Passage
de Gérard Leyzieux

critiqué par Débézed, le 28 juin 2023
(Besançon - 77 ans)


La note:  étoiles
Trajectoire vers un ailleurs
Depuis un an que je connais Gérard, principalement par ses œuvres littéraires, j’ai eu le plaisir de lire six livres de sa plume, celui-ci étant donc le sixième, et un septième attend au fond de ma pile de livres à lire que j’aie une petite fenêtre de lecture pour rejoindre les autres dans ma liste de chroniques. Le présent ouvrage est un recueil de poésie, le quatrième que je lis, les deux autres étant des romans

Dans ce présent recueil, j’ai retrouvé le poète que j’avais découvert chez Tarmac, déjà, en juillet dernier et dont j’ai lu deux autres recueils de poésie chez Stellamaris. Dans chacun de ces recueils, j’ai trouvé, ou retrouvé, les textes de la même veine que ceux j’ai lus dans ce présent recueil, des poèmes de forme très libre, composés de vers tout aussi libres écrits avec des mots souvent rares ou recherchés et même certains néologismes construits en associant deux parties de mots différents pour donner un sens plus concret au nouveau mot créé. Comme, je l’avais écrit dès ma première chronique concernant le premier recueil que j’ai commenté : il a élargi son champ lexical « …, en introduisant dans ses poèmes des néologismes, des formes agrammaticales, des mots composés inattendus, des mots décomposés en pièces pour produire de nouveaux mots ou expressions, des mots recomposés… tous ces mots ou expressions inattendus peuvent perturber le texte et lui donner une nouvelle acception, une nouvelle signification, un nouveau souffle, un nouvel élan …».

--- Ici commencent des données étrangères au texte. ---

-- ==== Sys2Proof/Machine/Dispatch.lean ====
section
/-! DEFINITION. One arm per operation (spec 30_encoding R95). -/

namespace Sys2Proof.Machine

def exec (i : Instr) (s : State) : Host.Outcome State Fault Refusal :=
  match i with
  | .seqJmp imm => Sys2Proof.Machine.execSeqJmp imm s
  | .seqHalt => Sys2Proof.Machine.execSeqHalt s
  | .clkInit => Sys2Proof.Machine.execClkInit s
  | .clkNow rd => Sys2Proof.Machine.execClkNow rd s
  | .clkElapsed rd rs => Sys2Proof.Machine.execClkElapsed rd rs s
  | .clkMicros rd rs => Sys2Proof.Machine.execClkMicros rd rs s
  | .clkMillis rd rs => Sys2Proof.Machine.execClkMillis rd rs s
  | .rngSeed => Sys2Proof.Machine.execRngSeed s
  | .rngU32 rd => Sys2Proof.Machine.execRngU32 rd s
  | .rngU64 rd => Sys2Proof.Machine.execRngU64 rd s
  | .pixStep imm => Sys2Proof.Machine.execPixStep imm s
  | .frmCompose => Sys2Proof.Machine.execFrmCompose s
  | .frmXmit => Sys2Proof.Machine.execFrmXmit s
  | .schRetarget => Sys2Proof.Machine.execSchRetarget s
  | .schRefresh => Sys2Proof.Machine.execSchRefresh s
  | .schStepall => Sys2Proof.Machine.execSchStepall s
  | .schWait => Sys2Proof.Machine.execSchWait s

end Sys2Proof.Machine
end

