/-- A fade cycle of rate 863 (V-PIX-12), and one of rate 128 (V-PIX-9). -/
theorem witness_fadeCycle :
    ((running 0 []).mem.wf (running 0 []).cfg.pixels = true ∧
      (3 : Byte).toNat < (running 0 []).cfg.pixels ∧ ((running 0 []).pix 3).rate = 0 ∧
      (running 0 []).seeded = true ∧
      863 = (rateOf (fixture.prngNextU32 (running 0 []).gen).1).toNat ∧
      76 = (65536 + 863 - 1) / 863 ∧ 75 < 76) ∧
    (128 = (rateOf (fixture.prngNextU32 0x9F2EC686).1).toNat ∧
      512 = (65536 + 128 - 1) / 128) := by decide +kernel

theorem witness_pixelIndexes : 0 < (running 7 []).cfg.pixels ∧ 3 < (running 7 []).cfg.pixels := by
  decide +kernel

/-- The four values of `TXST` at `FRM.XMIT`. -/
theorem witness_xmit :
    (running 8 []).txst = .idle ∧
    (∀ x ∈ [TxState.busy, .doneOk, .doneFail],
      ({ running 8 [] with txst := x } : State).txst = x) := by decide +kernel

theorem witness_retarget :
    (running 2 []).cfg.prngNextU32 (running 2 []).gen = (0x3C6EF35F, 0x3C6EF35F) ∧
      (running 2 []).cfg.prngNextU32 0x3C6EF35F = (0x47502932, 0x47502932) := by decide +kernel

/-- The refresh one tick before it is due, and exactly due, with and without a seed. -/
theorem witness_refresh :
    (((if (running 4 []).inited = true then (4999 : Word) else 0) - (running 4 []).x .x0).toNat <
      (running 4 []).cfg.refreshTicks.toNat) ∧
    ((running 4 []).cfg.refreshTicks.toNat ≤
      ((if (running 4 []).inited = true then (5000 : Word) else 0) - (running 4 []).x .x0).toNat ∧
      (running 4 []).seeded = true) ∧
    (({ fixture with refreshTicks := 0 } : Cfg).refreshTicks.toNat ≤
      ((0 : Word) - (start []).x .x0).toNat ∧ (start []).seeded = false) := by decide +kernel

/-- `PIDX` at the first, the last but one and the last pixel; an IDLE pixel without a seed. -/
theorem witness_stepall :
    ([0, 2, 3] : List Byte).all (fun k =>
      ({ running 5 [] with pidx := k } : State).pidx.toNat <
        ({ running 5 [] with pidx := k } : State).cfg.pixels) = true ∧
    (3 : Byte).toNat = (running 5 []).cfg.pixels - 1 ∧
    (2 : Byte).toNat ≠ (running 5 []).cfg.pixels - 1 ∧
    ((running 5 []).mem.wf (running 5 []).cfg.pixels = true ∧ 1 ≤ (running 5 []).cfg.pixels ∧
      (running 5 []).cfg.pixels ≤ 256 ∧ (running 5 []).seeded = true ∧ (running 5 []).pidx = 0 ∧
      ∀ j, j < (running 5 []).cfg.pixels → ((running 5 []).pix j).rate = 0) ∧
    ((start []).seeded = false ∧ ((start []).pix (start []).pidx.toNat).rate = 0) := by
  decide +kernel

/-- A poll one tick early and one exactly on time; a clock that was never started. -/
theorem witness_wait :
    (((if (running 6 []).inited = true then (999 : Word) else 0) - (running 6 []).x .x1).toNat <
      (running 6 []).cfg.frameMinTicks.toNat) ∧
    ((running 6 []).cfg.frameMinTicks.toNat ≤
      ((if (running 6 []).inited = true then (1000 : Word) else 0) -
        (running 6 []).x .x1).toNat) ∧
    ((start []).inited = false ∧
      ((0 : Word) - (start []).x .x1).toNat < (start []).cfg.frameMinTicks.toNat) := by
  decide +kernel

theorem witness_operationFrame :
    (running 5 []).mem.wf (running 5 []).cfg.pixels = true ∧
      ∃ t, exec .schStepall (running 5 []) = .next t ∧ t.pidx = 1 :=
  ⟨by decide +kernel, exists_next (by decide +kernel)⟩

theorem witness_faultsArePrecise :
    ∃ t, exec (.pixStep 4) (running 0 []) = .next t ∧ t.fault = 6 :=
  exists_next (by decide +kernel)

/-- Every disjunct of R272's list. -/
theorem witness_drawsNeedASeed :
    (start []).seeded = false ∧ (Instr.rngU64 .x2).wellFormed = true ∧
    ({ fixture with refreshTicks := 0 } : Cfg).refreshTicks.toNat ≤
      ((if (start []).inited = true then (start []).cnt else 0) - (start []).x .x0).toNat ∧
    ((3 : Byte).toNat < (start []).cfg.pixels ∧ ((start []).pix 3).rate = 0) ∧
    ((start []).pidx.toNat < (start []).cfg.pixels ∧
      ((start []).pix (start []).pidx.toNat).rate = 0) := by decide +kernel

theorem witness_haltIsLeftOnlyByReset :
    ({ running 9 [.seq] with halted := true, fault := 3 } : State).halted = true ∧
      ({ running 9 [.seq] with halted := true, fault := 3 } : State).turn ≠ .hostReset ∧
      ∃ t, step { running 9 [.seq] with halted := true, fault := 3 } = .next t ∧ t.fault = 3 :=
  ⟨by decide +kernel, by decide +kernel, exists_next (by decide +kernel)⟩
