-- ==== Sys2Proof/Certificates/Slice0/Obligations.lean ====
section
/-! DEFINITION. The statements for the provers. Each docstring names the rules it formalises. A statement about a
command's result gives the whole next state, so that it is the command's frame as well: what it does not name is
unchanged. -/

open Sys2Proof Sys2Proof.Machine

/-! ## The machine -/

/-- A step runs the command at the front of the queue on the state with the rest of the queue. The queue is the model's
form of a block (assumption 1). -/
def Obligations.StepRunsFront : Prop :=
  ∀ (s : State) (c : Instr) (rest : List Instr), s.pending = c :: rest →
    step s = exec c { s with pending := rest }

/-- Every command, in every state, answers a next state, and leaves the queue of waiting commands as it was. That no
command faults or is refused is the model's choice (assumption 18), and so is the queue (assumption 1). -/
def Obligations.EveryCommandCompletes : Prop :=
  ∀ (c : Instr) (s : State), ∃ t, exec c s = .next t ∧ t.pending = s.pending

/-- With no command waiting, one timer unit of 100 ms passes: each running record timer, near mark, response timer and
ageing step goes down by one, stopping at 0, and nothing else of a record or of the tables changes; without the main
supply nothing happens. This is the model's choice (assumption 6). -/
def Obligations.IdleIsOneUnit : Prop :=
  ∀ s : State, s.pending = [] →
    (s.powered = false → step s = .next s) ∧
    (s.powered = true → ∃ t, step s = .next t ∧
      t.retained = s.retained ∧ t.maps = s.maps ∧ t.mirror = s.mirror ∧ t.crosses = s.crosses ∧
      t.activity = s.activity ∧ t.freeHandles = s.freeHandles ∧ t.status = s.status ∧
      t.portL.queue = s.portL.queue ∧ t.portL.link = s.portL.link ∧
      t.portH.queue = s.portH.queue ∧ t.portH.link = s.portH.link ∧
      (∀ k : Floor, t.floors[k].queue = s.floors[k].queue ∧ t.floors[k].line = s.floors[k].line) ∧
      t.waiting = s.waiting.map (fun x => { x with ageing := x.ageing.map (· - 1) }) ∧
      ∀ h : Handle, t.call? h = (s.call? h).map fun r =>
        { r.modFloor fun f =>
            { f with entries := f.entries.map fun e => { e with window := e.window.map (· - 1) } } with
          timer := r.timer.map fun m => { m with left := m.left - 1, near := m.near.map (· - 1) } })

/-! ## Resets and supplies -/

/-- A power-up reset: the volatile state takes its reset values; with retention held every retained item keeps its value and
no event is set but FIRE_LOCAL where the local source is active; with retention lost every retained item takes its
default and RETENTION_LOST is set (R184, R13, R165). That it acts so while the main supply is on as well is the model's
choice (assumption 15). -/
def Obligations.PowerUpReset : Prop :=
  (∀ (s : State) (pins : Pins), s.retentionOk = true →
     ∃ t, exec (.powerUpReset pins) s = .next t ∧ t.AtReset pins ∧ t.retained = s.retained ∧ t.retentionOk = true ∧
       t.status.system = if t.localSource then Event.mask .fireLocal else 0) ∧
  (∀ (s : State) (pins : Pins), s.retentionOk = false →
     ∃ t, exec (.powerUpReset pins) s = .next t ∧ t.AtReset pins ∧ t.retained = Retained.default ∧
       t.retentionOk = true ∧ t.status.system = Event.mask .retentionLost)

Ce nouveau recueil évoque le passage, le passage entendu comme trajet, trajectoire, trace, changement : « Trace de toi, trace de nous / Trajectoire au cours des jours toujours / Trajectoire qui expérimente tout être au monde ». La trace qui marque la mémoire jusqu’à ce que la mémoire s’épuise, s’use, se vide, « La mémoire dépourvue de souvenirs du passé / Elle fuit aussi dans le chant de l’oubli ». La trace qui s’efface, le passage oublié…

Le passage c’est aussi le temps qui passe : « Le réveil est déjà devenu veille / Le jour nouveau né brûle d’activité / … ». Le temps qui s’enfuit, le temps qui passe entre les doigts comme le sable fin emportant les forces vives du corps, « Irrémédiablement, chaque jour, chaque nuit, chaque seconde / Amèrement solitaire tu te rends compte que / tu perds ton corps ».
Le passage c’est aussi le voyage vers l’ailleurs, vers une autre terre, vers un autre monde à travers les airs ou sur les eaux. « Voyage au circuit rempli d’incertitudes ». Et, opportunité pour « Projeter sa parole au monde / Course à travers l’univers des sons / Toucher la fin de la terre et surmonter les limites ».

Le passage c’est aussi aller vers d’autres choses, aborder un autre univers, changer de contexte, créer le renouveau. « … / Pour un nouveau début d’infinis projets / Creuser le vide de ces absences / Renouveler l’image de présence momentanée / … ». Passer à autre chose comme disent souvent après une rupture les bons conseilleurs … « Et oublier que ta vie te fait et te fuit aussi ».
« Lever l’ancre du moment pour un temps / Un autre temps ». « L’avenir se souvient des échéances qu’il fixées en toi ».